Work to be completed –
Wherever the line with "decode [0xA2, 0xF0]" sits in the listing below, transcribe from it up to and including the line with "decode [0x80, 0x08]", exactly, and leave the remaining lines out.
================
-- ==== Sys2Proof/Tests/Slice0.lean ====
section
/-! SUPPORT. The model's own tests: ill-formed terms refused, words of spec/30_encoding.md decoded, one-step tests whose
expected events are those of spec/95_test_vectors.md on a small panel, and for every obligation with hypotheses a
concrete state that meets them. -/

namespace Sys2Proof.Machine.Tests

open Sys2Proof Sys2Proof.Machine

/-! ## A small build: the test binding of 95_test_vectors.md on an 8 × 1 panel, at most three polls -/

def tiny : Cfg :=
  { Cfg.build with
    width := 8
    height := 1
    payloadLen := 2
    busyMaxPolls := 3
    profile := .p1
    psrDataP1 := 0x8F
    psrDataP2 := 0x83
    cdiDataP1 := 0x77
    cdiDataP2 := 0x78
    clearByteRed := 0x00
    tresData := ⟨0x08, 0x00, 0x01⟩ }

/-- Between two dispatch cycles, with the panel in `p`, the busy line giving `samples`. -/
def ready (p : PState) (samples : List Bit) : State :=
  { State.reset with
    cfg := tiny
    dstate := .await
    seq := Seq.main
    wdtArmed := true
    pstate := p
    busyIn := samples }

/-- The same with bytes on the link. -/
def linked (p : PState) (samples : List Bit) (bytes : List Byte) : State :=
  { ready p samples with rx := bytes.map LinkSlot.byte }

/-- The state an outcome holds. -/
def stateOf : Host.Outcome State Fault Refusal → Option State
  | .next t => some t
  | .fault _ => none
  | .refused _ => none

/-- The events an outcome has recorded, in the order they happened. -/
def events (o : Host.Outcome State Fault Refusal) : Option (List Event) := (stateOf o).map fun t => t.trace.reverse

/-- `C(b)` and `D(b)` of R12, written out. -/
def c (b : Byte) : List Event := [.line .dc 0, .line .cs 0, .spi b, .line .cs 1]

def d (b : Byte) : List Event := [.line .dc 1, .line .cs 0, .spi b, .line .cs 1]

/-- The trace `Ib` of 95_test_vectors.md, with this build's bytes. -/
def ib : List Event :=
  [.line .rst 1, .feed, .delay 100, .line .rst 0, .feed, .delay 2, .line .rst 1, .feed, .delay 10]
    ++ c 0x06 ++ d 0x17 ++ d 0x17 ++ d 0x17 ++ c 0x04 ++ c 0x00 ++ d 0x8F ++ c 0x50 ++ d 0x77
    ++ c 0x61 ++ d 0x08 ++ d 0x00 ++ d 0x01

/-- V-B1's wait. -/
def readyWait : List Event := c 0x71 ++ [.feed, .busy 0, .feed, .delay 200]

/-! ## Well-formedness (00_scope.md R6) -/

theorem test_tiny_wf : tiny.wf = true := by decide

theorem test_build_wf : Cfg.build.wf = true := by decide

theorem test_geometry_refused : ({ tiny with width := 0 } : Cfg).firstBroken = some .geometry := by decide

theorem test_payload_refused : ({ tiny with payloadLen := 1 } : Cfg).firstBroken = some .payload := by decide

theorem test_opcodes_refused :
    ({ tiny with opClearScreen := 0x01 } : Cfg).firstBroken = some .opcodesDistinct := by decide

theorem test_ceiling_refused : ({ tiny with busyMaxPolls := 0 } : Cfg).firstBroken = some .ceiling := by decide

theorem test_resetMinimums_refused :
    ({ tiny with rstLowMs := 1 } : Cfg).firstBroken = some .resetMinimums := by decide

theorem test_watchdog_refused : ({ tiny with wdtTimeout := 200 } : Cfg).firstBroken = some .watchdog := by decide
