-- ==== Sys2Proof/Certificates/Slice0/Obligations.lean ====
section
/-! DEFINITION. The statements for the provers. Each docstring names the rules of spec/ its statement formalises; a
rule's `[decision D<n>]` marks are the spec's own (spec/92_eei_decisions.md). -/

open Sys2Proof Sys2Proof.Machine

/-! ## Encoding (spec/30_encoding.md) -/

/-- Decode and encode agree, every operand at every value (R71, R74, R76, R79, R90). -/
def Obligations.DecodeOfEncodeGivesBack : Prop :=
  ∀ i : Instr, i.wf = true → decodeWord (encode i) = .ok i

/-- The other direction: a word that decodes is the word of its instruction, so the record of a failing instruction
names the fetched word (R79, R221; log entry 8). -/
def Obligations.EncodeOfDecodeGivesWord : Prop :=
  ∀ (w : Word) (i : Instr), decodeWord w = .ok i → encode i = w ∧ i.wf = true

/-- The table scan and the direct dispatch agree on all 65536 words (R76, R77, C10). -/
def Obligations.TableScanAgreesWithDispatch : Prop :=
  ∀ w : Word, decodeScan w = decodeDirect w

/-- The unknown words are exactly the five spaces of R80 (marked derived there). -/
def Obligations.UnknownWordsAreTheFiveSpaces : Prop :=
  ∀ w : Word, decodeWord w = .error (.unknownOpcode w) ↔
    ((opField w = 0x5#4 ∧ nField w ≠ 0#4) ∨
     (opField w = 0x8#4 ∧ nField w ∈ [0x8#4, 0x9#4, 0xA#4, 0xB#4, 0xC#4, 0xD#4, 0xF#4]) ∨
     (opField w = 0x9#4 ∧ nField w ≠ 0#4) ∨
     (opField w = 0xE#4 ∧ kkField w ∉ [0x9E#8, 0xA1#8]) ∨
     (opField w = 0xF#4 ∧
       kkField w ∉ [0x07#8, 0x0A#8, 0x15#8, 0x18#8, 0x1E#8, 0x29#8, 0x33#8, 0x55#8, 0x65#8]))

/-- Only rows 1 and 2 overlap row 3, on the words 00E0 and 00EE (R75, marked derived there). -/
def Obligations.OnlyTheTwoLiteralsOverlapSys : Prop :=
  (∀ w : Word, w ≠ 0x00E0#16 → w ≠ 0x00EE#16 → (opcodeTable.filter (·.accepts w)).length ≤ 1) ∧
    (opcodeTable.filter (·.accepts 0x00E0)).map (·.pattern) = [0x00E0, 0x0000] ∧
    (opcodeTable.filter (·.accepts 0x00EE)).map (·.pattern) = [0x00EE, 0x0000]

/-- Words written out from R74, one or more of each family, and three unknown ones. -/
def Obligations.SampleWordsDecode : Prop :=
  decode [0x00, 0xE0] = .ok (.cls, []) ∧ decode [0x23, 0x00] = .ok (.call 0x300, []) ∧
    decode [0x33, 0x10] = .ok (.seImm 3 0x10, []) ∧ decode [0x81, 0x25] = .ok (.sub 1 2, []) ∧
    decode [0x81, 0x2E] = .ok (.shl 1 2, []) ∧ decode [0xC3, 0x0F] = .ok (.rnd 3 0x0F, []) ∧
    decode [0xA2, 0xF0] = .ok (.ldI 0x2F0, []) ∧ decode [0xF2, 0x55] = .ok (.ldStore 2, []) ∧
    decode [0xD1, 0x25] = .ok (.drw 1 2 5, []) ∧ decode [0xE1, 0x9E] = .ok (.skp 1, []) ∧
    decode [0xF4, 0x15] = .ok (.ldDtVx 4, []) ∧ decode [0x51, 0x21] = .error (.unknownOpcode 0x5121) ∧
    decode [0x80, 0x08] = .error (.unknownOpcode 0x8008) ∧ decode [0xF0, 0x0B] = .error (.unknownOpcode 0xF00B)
================
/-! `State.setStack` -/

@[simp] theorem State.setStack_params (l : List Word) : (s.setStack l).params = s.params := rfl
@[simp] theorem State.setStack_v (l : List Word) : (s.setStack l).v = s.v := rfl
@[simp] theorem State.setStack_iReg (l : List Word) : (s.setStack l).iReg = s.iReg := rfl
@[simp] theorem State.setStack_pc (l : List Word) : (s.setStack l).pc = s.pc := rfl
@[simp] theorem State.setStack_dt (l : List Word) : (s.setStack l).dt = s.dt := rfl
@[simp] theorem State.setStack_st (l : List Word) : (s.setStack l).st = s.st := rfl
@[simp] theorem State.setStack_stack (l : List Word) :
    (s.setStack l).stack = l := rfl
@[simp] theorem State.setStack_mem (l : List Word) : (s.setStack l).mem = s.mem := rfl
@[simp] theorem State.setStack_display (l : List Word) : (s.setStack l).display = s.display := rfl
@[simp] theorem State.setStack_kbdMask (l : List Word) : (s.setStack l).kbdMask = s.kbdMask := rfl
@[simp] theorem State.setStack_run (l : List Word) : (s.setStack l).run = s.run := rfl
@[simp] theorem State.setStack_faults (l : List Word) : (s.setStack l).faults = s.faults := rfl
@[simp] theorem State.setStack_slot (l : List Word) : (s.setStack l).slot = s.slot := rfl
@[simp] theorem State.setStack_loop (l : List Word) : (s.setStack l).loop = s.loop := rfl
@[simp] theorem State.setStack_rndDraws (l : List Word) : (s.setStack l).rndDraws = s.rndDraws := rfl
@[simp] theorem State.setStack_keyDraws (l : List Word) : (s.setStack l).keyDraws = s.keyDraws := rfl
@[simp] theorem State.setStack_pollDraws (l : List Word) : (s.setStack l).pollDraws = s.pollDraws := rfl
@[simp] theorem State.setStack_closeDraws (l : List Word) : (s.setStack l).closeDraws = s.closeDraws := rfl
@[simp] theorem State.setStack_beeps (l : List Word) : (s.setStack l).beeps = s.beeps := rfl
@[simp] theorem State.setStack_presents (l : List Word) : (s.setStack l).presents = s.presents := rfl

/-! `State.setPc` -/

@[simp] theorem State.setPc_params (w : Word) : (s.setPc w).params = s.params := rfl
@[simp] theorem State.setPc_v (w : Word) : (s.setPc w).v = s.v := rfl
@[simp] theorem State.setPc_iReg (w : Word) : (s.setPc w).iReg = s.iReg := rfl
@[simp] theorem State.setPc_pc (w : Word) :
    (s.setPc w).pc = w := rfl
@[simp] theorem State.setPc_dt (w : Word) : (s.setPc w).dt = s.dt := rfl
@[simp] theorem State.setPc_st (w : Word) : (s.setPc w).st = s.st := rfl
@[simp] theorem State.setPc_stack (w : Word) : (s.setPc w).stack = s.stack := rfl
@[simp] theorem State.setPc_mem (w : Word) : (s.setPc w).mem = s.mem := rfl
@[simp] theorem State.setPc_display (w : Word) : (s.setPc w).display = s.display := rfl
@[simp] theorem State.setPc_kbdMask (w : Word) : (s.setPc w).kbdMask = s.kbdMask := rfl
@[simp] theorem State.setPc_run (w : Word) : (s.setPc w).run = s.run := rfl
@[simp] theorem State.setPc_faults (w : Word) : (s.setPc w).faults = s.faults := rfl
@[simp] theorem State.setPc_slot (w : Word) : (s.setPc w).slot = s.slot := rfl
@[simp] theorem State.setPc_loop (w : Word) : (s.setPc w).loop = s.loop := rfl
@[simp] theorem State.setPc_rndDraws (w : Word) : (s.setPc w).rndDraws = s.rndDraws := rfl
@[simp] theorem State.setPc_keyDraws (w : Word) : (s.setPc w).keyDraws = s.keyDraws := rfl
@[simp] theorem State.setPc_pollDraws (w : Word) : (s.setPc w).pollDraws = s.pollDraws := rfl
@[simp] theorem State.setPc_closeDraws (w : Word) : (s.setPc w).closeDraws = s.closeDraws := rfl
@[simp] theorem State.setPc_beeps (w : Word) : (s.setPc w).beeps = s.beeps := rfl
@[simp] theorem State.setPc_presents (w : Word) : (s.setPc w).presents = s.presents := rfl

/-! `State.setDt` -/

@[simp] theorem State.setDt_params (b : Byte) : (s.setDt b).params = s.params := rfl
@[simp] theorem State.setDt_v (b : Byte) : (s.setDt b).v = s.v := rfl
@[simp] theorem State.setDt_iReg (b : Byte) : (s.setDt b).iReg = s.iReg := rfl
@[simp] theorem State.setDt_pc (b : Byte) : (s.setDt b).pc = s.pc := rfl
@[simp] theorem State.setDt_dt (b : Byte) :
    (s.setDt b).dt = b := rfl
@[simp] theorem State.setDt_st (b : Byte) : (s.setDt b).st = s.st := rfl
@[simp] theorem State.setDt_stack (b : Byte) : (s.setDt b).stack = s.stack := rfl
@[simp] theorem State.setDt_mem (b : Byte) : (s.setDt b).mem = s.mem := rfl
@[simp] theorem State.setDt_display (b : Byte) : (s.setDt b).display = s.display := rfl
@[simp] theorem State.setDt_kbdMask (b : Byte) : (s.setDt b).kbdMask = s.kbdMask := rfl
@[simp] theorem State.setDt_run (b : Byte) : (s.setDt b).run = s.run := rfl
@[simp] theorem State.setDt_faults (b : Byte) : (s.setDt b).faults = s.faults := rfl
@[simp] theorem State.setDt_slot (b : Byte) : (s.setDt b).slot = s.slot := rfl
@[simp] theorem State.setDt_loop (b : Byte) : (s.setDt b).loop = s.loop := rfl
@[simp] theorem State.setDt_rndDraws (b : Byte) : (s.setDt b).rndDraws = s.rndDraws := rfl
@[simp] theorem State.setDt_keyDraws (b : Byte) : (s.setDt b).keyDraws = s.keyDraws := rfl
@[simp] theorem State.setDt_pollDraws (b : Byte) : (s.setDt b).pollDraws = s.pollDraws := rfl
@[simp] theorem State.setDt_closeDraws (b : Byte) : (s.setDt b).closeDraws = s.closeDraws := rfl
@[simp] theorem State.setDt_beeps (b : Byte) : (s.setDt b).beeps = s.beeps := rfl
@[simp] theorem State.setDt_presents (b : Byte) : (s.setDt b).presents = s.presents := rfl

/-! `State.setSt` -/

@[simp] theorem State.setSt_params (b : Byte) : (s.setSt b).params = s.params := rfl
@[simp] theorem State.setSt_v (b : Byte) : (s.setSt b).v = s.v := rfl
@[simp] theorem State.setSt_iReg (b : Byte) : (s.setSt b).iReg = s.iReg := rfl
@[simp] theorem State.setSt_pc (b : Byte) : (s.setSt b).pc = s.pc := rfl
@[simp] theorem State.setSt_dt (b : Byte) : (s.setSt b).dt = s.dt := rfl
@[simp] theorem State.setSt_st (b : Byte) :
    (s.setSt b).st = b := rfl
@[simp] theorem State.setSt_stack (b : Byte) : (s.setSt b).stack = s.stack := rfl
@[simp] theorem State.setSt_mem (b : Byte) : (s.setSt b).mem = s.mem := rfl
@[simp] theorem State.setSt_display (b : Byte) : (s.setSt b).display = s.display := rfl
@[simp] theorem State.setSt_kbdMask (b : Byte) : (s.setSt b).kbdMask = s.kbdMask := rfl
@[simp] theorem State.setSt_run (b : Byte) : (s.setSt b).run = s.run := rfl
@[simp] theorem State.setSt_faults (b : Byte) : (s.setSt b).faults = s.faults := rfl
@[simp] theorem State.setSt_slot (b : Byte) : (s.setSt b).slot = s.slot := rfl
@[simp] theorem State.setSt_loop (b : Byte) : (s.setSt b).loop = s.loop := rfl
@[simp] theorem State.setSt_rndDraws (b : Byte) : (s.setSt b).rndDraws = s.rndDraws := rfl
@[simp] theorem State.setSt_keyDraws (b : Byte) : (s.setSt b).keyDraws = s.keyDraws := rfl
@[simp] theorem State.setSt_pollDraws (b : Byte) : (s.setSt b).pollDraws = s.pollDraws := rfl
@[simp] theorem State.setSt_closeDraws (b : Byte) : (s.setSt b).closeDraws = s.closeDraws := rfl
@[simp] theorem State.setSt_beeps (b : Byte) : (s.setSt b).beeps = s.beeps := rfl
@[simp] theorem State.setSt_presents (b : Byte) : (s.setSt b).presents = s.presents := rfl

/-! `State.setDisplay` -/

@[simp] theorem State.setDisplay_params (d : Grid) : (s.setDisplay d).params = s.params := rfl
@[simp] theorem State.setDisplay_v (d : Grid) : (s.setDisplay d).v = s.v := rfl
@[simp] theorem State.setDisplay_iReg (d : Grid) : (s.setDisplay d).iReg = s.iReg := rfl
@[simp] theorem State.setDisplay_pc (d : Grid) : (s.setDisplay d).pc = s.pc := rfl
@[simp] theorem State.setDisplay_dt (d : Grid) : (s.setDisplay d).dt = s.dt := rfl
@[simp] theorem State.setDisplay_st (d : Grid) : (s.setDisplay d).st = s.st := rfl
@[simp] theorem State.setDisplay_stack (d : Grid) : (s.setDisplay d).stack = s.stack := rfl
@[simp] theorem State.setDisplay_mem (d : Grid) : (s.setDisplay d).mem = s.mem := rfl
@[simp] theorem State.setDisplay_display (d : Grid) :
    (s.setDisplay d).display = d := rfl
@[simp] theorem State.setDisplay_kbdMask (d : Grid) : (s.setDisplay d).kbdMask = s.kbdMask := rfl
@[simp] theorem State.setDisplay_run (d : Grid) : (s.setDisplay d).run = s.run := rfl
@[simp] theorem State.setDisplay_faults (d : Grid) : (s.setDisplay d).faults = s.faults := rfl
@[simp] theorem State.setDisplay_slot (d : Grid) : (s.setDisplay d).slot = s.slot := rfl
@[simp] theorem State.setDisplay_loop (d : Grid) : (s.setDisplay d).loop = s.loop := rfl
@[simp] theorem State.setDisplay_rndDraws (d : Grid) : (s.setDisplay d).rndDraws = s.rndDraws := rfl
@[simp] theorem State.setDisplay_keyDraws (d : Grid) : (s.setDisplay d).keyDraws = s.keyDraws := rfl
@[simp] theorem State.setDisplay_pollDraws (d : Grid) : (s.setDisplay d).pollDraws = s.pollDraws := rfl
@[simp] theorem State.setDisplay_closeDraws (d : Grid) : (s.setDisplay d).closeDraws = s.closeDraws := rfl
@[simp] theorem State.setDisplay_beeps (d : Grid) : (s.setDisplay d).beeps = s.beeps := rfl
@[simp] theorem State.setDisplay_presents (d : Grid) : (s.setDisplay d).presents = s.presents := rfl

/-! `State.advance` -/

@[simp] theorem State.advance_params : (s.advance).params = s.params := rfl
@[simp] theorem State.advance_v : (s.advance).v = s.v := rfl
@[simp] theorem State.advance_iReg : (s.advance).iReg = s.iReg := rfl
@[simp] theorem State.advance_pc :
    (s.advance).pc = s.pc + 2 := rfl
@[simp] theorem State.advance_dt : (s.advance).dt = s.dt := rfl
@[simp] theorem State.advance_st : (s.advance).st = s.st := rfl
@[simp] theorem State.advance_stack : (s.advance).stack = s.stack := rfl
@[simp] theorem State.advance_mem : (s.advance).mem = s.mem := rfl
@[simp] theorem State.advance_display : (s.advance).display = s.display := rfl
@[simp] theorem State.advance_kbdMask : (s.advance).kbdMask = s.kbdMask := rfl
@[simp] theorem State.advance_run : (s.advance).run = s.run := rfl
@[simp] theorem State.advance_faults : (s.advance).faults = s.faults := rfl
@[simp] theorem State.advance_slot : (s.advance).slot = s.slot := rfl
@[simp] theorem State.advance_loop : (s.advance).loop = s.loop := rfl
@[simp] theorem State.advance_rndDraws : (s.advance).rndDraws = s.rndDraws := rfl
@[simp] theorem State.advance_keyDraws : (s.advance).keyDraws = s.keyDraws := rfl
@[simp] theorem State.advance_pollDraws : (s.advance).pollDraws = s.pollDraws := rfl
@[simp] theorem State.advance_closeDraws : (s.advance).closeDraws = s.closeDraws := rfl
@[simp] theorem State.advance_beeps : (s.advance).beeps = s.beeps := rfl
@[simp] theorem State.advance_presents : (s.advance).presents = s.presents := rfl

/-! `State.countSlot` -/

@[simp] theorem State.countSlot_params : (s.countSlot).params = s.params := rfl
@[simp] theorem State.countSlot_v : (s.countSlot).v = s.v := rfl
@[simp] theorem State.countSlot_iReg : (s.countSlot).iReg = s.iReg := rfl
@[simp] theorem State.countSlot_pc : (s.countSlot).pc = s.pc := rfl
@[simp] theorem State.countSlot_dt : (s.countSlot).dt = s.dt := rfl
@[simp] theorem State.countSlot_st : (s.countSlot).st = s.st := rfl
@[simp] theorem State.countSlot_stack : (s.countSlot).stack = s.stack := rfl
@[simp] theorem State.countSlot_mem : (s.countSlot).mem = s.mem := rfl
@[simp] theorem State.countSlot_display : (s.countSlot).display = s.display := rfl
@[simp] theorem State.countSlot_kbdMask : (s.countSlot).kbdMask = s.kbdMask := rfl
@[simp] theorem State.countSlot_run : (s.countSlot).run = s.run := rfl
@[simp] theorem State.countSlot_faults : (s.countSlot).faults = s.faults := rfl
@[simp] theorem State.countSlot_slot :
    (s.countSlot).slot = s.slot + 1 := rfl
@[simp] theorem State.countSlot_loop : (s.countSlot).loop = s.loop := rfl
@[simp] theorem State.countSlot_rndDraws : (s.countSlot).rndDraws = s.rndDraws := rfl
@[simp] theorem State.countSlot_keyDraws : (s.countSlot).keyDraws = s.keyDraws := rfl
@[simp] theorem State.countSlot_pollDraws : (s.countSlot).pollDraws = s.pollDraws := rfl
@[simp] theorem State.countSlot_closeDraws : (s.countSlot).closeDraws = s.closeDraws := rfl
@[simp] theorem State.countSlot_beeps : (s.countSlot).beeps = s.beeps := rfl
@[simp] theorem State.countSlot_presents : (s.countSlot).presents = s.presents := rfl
================
Task response –
    decode [0xA2, 0xF0] = .ok (.ldI 0x2F0, []) ∧ decode [0xF2, 0x55] = .ok (.ldStore 2, []) ∧
    decode [0xD1, 0x25] = .ok (.drw 1 2 5, []) ∧ decode [0xE1, 0x9E] = .ok (.skp 1, []) ∧
    decode [0xF4, 0x15] = .ok (.ldDtVx 4, []) ∧ decode [0x51, 0x21] = .error (.unknownOpcode 0x5121) ∧
    decode [0x80, 0x08] = .error (.unknownOpcode 0x8008) ∧ decode [0xF0, 0x0B] = .error (.unknownOpcode 0xF00B)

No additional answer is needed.